There appear to be relatively more viral-positive brainstem and spinal cord neurons in the index hamsters (transmission study) than the infected hamsters in the kinetic study at 4 dpi (Fig. 2), probably because the endpoint for index hamsters was 5–6 dpi. However, the number of positive neurons in the brainstem of index and contact hamsters appears to be the same, but more positive neurons were found in the spinal cord of index hamsters, possibly because contact hamsters may be exposed to lower total viral doses.

CV-A16 myocarditis had been reported in rare patients who presented with cardiomegaly, and autopsy findings had shown severe inflammatory cell infiltration in one case and positive viral isolation in another [7,8,9]. Demonstration of myocardial infection in our hamster and other mouse models [12, 19] showed that myocarditis was caused by direct cytopathic effect rather than by pathologic immune response or autoimmunity more commonly associated with CV-B infections [51, 52]. Extensive skeletal muscle, and more limited gastrointestinal smooth muscle myotropism were observed in our hamster and other animal models of enteroviral infections [12, 18,19,20]. However, human skeletal and smooth muscle infection has so far not been demonstrated, possibly because there have been very few studies. From our findings, it appears that CV-A16 could potentially infect all types of muscles, including cardiac, skeletal and smooth muscles. Viral antigens/RNA were found in brown adipose tissue and confirmed by viral titration, similar to a few other enteroviruses animal models [19, 38, 53, 54], but so far no human data are available. Pulmonary edema, pneumonitis, or IHC-positive lung tissues were reported in several human cases and CV-A16 animal models [6, 10, 14, 16, 18, 55], but were not observed in our hamster model.

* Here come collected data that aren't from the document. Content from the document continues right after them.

-- ==== Sys2Proof/Proofs/RecordCommands.lean ====
section
/-! SUPPORT. What a record command does, said once for all fifteen: it takes up no record and changes nothing, or it takes
up one and settles what its dispatch, its end or its holding back brings about. -/

namespace Sys2Proof.Machine

set_option Elab.async false

/-- What becomes of the record `c` of stream `k` that the Sequencer has taken up, before the part settles. -/
inductive RecordTaken (s : State) (k : StreamId) (c : CurrentRecord) : State → Prop where
  /-- It ends with no other effect: a refused record, a NOTE, a WAIT that holds, a CLAIM of a lease held by others or by the
  stream itself. -/
  | finished (o : Outcome) : RecordTaken s k c (s.finish k o)
  | job (t : State) (ht : s.dispatchJob k = some t) : RecordTaken s k c t
  /-- A job record finds no room, or a WAIT's condition does not hold yet. -/
  | waits (p : RecordPhase) (hp : p = .heldJobSpace ∨ p = .waitCondition) : RecordTaken s k c (s.setPhase k p)
  /-- A CLAIM finds the lease FREE. -/
  | claimed (h : HeadId) (hf : (s.head h).lease.holder = none) :
      RecordTaken s k c
        ((s.setHead h { s.head h with lease := { (s.head h).lease with holder := some k } }).finish k { status := .done })
  /-- A CLAIM waits for the lease. -/
  | queued (h : HeadId) (w : Waiter) (hk : w.ref.stream = k) (hh : headField c.slots = some h)
      (hf : (s.head h).lease.holder ≠ none) (hn : (s.head h).lease.holder ≠ some k) :
      RecordTaken s k c
        ((s.setHead h
            { s.head h with lease := { (s.head h).lease with waiters := (s.head h).lease.waiters ++ [w] } }).setPhase k
          .waitLease)
  | released (h : HeadId) (ho : (s.head h).lease.holder = some k) :
      RecordTaken s k c ((s.finish k { status := .done }).handOn h false)
  | staged (h : HeadId) (p : Picture) : RecordTaken s k c ((s.stage h p).finish k { status := .done })
  | palette (r : PaletteRecord) (hr : paletteFields c.slots = some r) (ho : (s.head r.head).lease.holder = some k)
      (t : State) (ht : s.dispatchPalette k = some t) : RecordTaken s k c t
  | present (r : PresentRecord) (hr : presentFields c.slots = some r) (ho : (s.head r.head).lease.holder = some k)
      (t : State) (ht : s.dispatchPresent k = some t) : RecordTaken s k c t
  /-- A holder's PALETTE finds the palette hazard, or its PRESENT a full queue. -/
  | heldBack (p : RecordPhase) (hp : p = .heldPaletteHazard ∨ p = .heldQueueFull) (h : HeadId)
      (hh : headField c.slots = some h) (ho : (s.head h).lease.holder = some k) : RecordTaken s k c (s.setPhase k p)
  | link (ref : RecordRef) (h : HeadId) (target : LinkTarget) : RecordTaken s k c (s.dispatchLink k ref h target)
  | light (ref : RecordRef) (h : HeadId) (target : Nat) (dim : Bool) (step : Nat) :
      RecordTaken s k c (s.dispatchLight k ref h target dim step)

/-! ## The heads that records name -/

theorem headField_of_claimFields {slots : List (List Byte)} {r : ClaimRecord} (h : claimFields slots = some r) :
    headField slots = some r.head := by
  simp only [claimFields, Option.bind_eq_bind, Option.bind_eq_some_iff, Option.some.injEq] at h
  obtain ⟨i, hi, _, _, rfl⟩ := h
  exact hi

theorem headField_of_paletteFields {slots : List (List Byte)} {r : PaletteRecord} (h : paletteFields slots = some r) :
    headField slots = some r.head := by
  simp only [paletteFields, Option.bind_eq_bind, Option.bind_eq_some_iff, Option.ite_none_right_eq_some,
    Option.some.injEq] at h
  obtain ⟨i, hi, _, rfl⟩ := h
  exact hi

theorem headField_of_presentFields {slots : List (List Byte)} {r : PresentRecord} (h : presentFields slots = some r) :
    headField slots = some r.head := by
  simp only [presentFields, Option.bind_eq_bind, Option.bind_eq_some_iff, Option.some.injEq] at h
  obtain ⟨i, hi, _, _, rfl⟩ := h
  exact hi

theorem State.owns_iff (s : State) (k : StreamId) (h : HeadId) : s.owns k h = true ↔ (s.head h).lease.holder = some k :=
  decide_eq_true_iff

/-! ## The record commands -/

/-- The command answers the state itself, or settles what becomes of the record it takes up. -/
def TakesRecord (s : State) (k : StreamId) (kind : Kind) (a : Answer) : Prop :=
  a = .next s ∨ ∃ (c : CurrentRecord) (u : State), s.takeUp k kind = some c ∧ RecordTaken s k c u ∧ a = .next u.settle

section
variable {s : State} {k : StreamId} {kind : Kind}

theorem TakesRecord.none : TakesRecord s k kind (.next s) := .inl rfl

theorem TakesRecord.of_taken {c : CurrentRecord} {u : State} (hc : s.takeUp k kind = some c) (h : RecordTaken s k c u) :
    TakesRecord s k kind (.next u.settle) :=
  .inr ⟨c, u, hc, h, rfl⟩

end

section
variable (s : State) (k : StreamId)

theorem State.takeJob_takesRecord (kind : Kind) : TakesRecord s k kind (.next (s.takeJob k kind)) := by
  unfold State.takeJob
  split
  · exact .none
  · rename_i c hc
    split
    · exact .of_taken hc (.finished _)
    · split
      · rename_i t ht; exact .of_taken hc (.job t ht)
      · exact .of_taken hc (.waits _ (.inl rfl))

theorem State.decideClaim_recordTaken (c : CurrentRecord) (r : ClaimRecord) (hr : claimFields c.slots = some r) :
    RecordTaken s k c (s.decideClaim k c r) := by
  unfold State.decideClaim
  dsimp only
  split
  · rename_i hf; exact .claimed r.head hf
  · rename_i holder hf
    split
    · exact .finished _
    · rename_i hn
      split
      · exact .queued r.head _ rfl (headField_of_claimFields hr) (by simp [hf]) (by simpa [hf] using hn)
      · exact .finished _

theorem execClaim_takesRecord : TakesRecord s k .claim (execClaim k s) := by
  unfold execClaim
  split
  · exact .none
  · rename_i c hc
    split
    · exact .of_taken hc (.finished _)
    · rename_i r hr; exact .of_taken hc (s.decideClaim_recordTaken k c r hr)

theorem execRelease_takesRecord : TakesRecord s k .release (execRelease k s) := by
  unfold execRelease
  split
  · exact .none
  · rename_i c hc
    split
    · exact .of_taken hc (.finished _)
    · split
      · rename_i ho; exact .of_taken hc (.released _ ((s.owns_iff _ _).mp ho))
      · exact .of_taken hc (.finished _)

theorem execBands_takesRecord : TakesRecord s k .bands (execBands k s) := by
  unfold execBands
  split
  · exact .none
  · rename_i c hc
    split
    · exact .of_taken hc (.finished _)
    · split
      · exact .of_taken hc (.staged _ _)
      · exact .of_taken hc (.finished _)

theorem execScroll_takesRecord : TakesRecord s k .scroll (execScroll k s) := by
  unfold execScroll
  split
  · exact .none
  · rename_i c hc
    split
    · exact .of_taken hc (.finished _)
    · split
      · exact .of_taken hc (.staged _ _)
      · exact .of_taken hc (.finished _)

theorem execOutput_takesRecord : TakesRecord s k .output (execOutput k s) := by
  unfold execOutput
  split
  · exact .none
  · rename_i c hc
    split
    · exact .of_taken hc (.finished _)
    · split
      · exact .of_taken hc (.staged _ _)
      · exact .of_taken hc (.finished _)

theorem execPalette_takesRecord : TakesRecord s k .palette (execPalette k s) := by
  unfold execPalette
  split
  · exact .none
  · rename_i c hc
    split
    · exact .of_taken hc (.finished _)
    · rename_i r hr
      split
      · rename_i ho
        have howns := (s.owns_iff _ _).mp ho
        split
        · rename_i t ht; exact .of_taken hc (.palette r hr howns t ht)
        · exact .of_taken hc (.heldBack _ (.inl rfl) r.head (headField_of_paletteFields hr) howns)
      · exact .of_taken hc (.finished _)

theorem execPresent_takesRecord : TakesRecord s k .present (execPresent k s) := by
  unfold execPresent
  split
  · exact .none
  · rename_i c hc
    split
    · exact .of_taken hc (.finished _)
    · rename_i r hr
      split
      · rename_i ho
        have howns := (s.owns_iff _ _).mp ho
        split
        · rename_i t ht; exact .of_taken hc (.present r hr howns t ht)
        · exact .of_taken hc (.heldBack _ (.inr rfl) r.head (headField_of_presentFields hr) howns)
      · exact .of_taken hc (.finished _)

theorem execLink_takesRecord : TakesRecord s k .link (execLink k s) := by
  unfold execLink
  split
  · exact .none
  · rename_i c hc
    split
    · exact .of_taken hc (.finished _)
    · split
      · exact .of_taken hc (.link _ _ _)
      · exact .of_taken hc (.finished _)

theorem execLight_takesRecord : TakesRecord s k .light (execLight k s) := by
  unfold execLight
  split
  · exact .none
  · rename_i c hc
    split
    · exact .of_taken hc (.finished _)
    · split
      · exact .of_taken hc (.light _ _ _ _ _)
      · exact .of_taken hc (.finished _)

theorem execWait_takesRecord : TakesRecord s k .wait (execWait k s) := by
  unfold execWait
  split
  · exact .none
  · rename_i c hc
    split
    · exact .of_taken hc (.finished _)
    · split
      · exact .of_taken hc (.finished _)
      · exact .of_taken hc (.waits _ (.inr rfl))

theorem execNote_takesRecord : TakesRecord s k .note (execNote k s) := by
  unfold execNote
  split
  · exact .none
  · rename_i c hc; exact .of_taken hc (.finished _)

end

/-- What a record command can do. -/
theorem execRecord_cases (kind : Kind) (k : StreamId) (s : State) : TakesRecord s k kind (exec (kind.command k) s) := by
  cases kind with
  | window => exact s.takeJob_takesRecord k .window
  | transfer => exact s.takeJob_takesRecord k .transfer
  | fill => exact s.takeJob_takesRecord k .fill
  | readback => exact s.takeJob_takesRecord k .readback
  | claim => exact execClaim_takesRecord s k
  | release => exact execRelease_takesRecord s k
  | bands => exact execBands_takesRecord s k
  | scroll => exact execScroll_takesRecord s k
  | output => exact execOutput_takesRecord s k
  | palette => exact execPalette_takesRecord s k
  | present => exact execPresent_takesRecord s k
  | link => exact execLink_takesRecord s k
  | light => exact execLight_takesRecord s k
  | wait => exact execWait_takesRecord s k
  | note => exact execNote_takesRecord s k

end Sys2Proof.Machine
end

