theorem execMillisecondMark_quietAnswer (s : State) : s.QuietAnswer (execMillisecondMark s) := by
  unfold execMillisecondMark
  split
  · exact .next (.refl s)
  · refine .next fun hs => State.ticked_staysQuiet _ ?_
    exact State.takeAllDue_keeps State.quiescent
      (fun u hu => State.StaysQuiet.of_same (s := u) rfl rfl rfl rfl rfl rfl rfl hu)
      (fun u t d e _ => u.takeDue_quiet t d e) _ s hs

theorem State.getD_staysQuiet (s : State) (o : Option State) (h : ∀ t, o = some t → t.quiescent) :
    s.StaysQuiet (o.getD s) := by
  cases o with
  | none => exact .refl s
  | some t => exact fun _ => h t rfl

/-- A record command that takes up no record changes nothing; every other settles. -/
theorem execRecord_quietAnswer (kind : Kind) (k : StreamId) (s : State) : s.QuietAnswer (exec (kind.command k) s) := by
  rcases execRecord_cases kind k s with e | ⟨c, u, _, _, e⟩ <;> rw [e]
  · exact .next (.refl s)
  · exact .next (.settle s u)

theorem exec_quietAnswer (i : Instr) (s : State) : s.QuietAnswer (exec i s) := by
  cases i with
  | powerOnReset => exact .next (.inactive rfl)
  | start => exact .next s.startCommand_staysQuiet
  | stop => exact .next s.stopCommand_staysQuiet
  | reset => exact .next (.inactive rfl)
  | resume k => exact .next (s.resumeCommand_staysQuiet k)
  | flush k => exact .next (s.flushCommand_staysQuiet k)
  | post value => exact .next (s.postWrite_staysQuiet value)
  | retire value => exact .next (s.retireWrite_staysQuiet value)
  | causeWrite value => exact .next (.of_same rfl rfl rfl rfl rfl rfl rfl)
  | causeEnableWrite value => exact .next (.of_same rfl rfl rfl rfl rfl rfl rfl)
  | setupAddressWrite half value => exact .next (s.addressWritten_staysQuiet half value)
  | registerWriteOther offset value => exact .next (s.windowWrite_staysQuiet offset value)
  | setupReadAnswer answer => exact .next (s.setupAnswered_staysQuiet answer)
  | slotReadAnswer answer => exact .next (s.slotAnswered_staysQuiet answer)
  | window k => exact execRecord_quietAnswer .window k s
  | transfer k => exact execRecord_quietAnswer .transfer k s
  | fill k => exact execRecord_quietAnswer .fill k s
  | readback k => exact execRecord_quietAnswer .readback k s
  | claim k => exact execRecord_quietAnswer .claim k s
  | release k => exact execRecord_quietAnswer .release k s
  | bands k => exact execRecord_quietAnswer .bands k s
  | scroll k => exact execRecord_quietAnswer .scroll k s
  | output k => exact execRecord_quietAnswer .output k s
  | palette k => exact execRecord_quietAnswer .palette k s
  | paletteReadAnswer h n answer => exact .next (s.paletteAnswered_staysQuiet h n answer)
  | present k => exact execRecord_quietAnswer .present k s
  | link k => exact execRecord_quietAnswer .link k s
  | light k => exact execRecord_quietAnswer .light k s
  | wait k => exact execRecord_quietAnswer .wait k s
  | note k => exact execRecord_quietAnswer .note k s
  | engineAccessServed => exact .next s.engineServed_staysQuiet
  | sourceReadAnswer n answer => exact .next (s.sourceAnswered_staysQuiet n answer)
  | readbackWordAnswer answer => exact .next (s.wordAnswered_staysQuiet answer)
  | completionWriteAnswer answer => exact .next (s.completionAnswered_staysQuiet answer)
  | lineStart h => exact .next (s.lineStarted_staysQuiet h)
  | millisecondMark => exact execMillisecondMark_quietAnswer s
  | waiterExpiry h k => exact .next (s.getD_staysQuiet _ fun t e => s.takeDue_quiet t (.waiter h k) e)
  | linkStepEnd h => exact .next (s.getD_staysQuiet _ fun t e => s.takeDue_quiet t (.step h) e)
  | scanReadServed h => exact .next (s.scanServed_staysQuiet h)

In conclusion, this unique hamster model could further our understanding of neurotropism, neurovirulence, as well as neuropathology of CV-A16 infection. Our novel CV-A16 hamster model is also useful to model HFMD and person-to-person transmission of CV-A16 in human populations. Moreover, this model could be used for the development of vaccine or antiviral agents to reduce viral replication and shedding, and to prevent and treat CNS infections.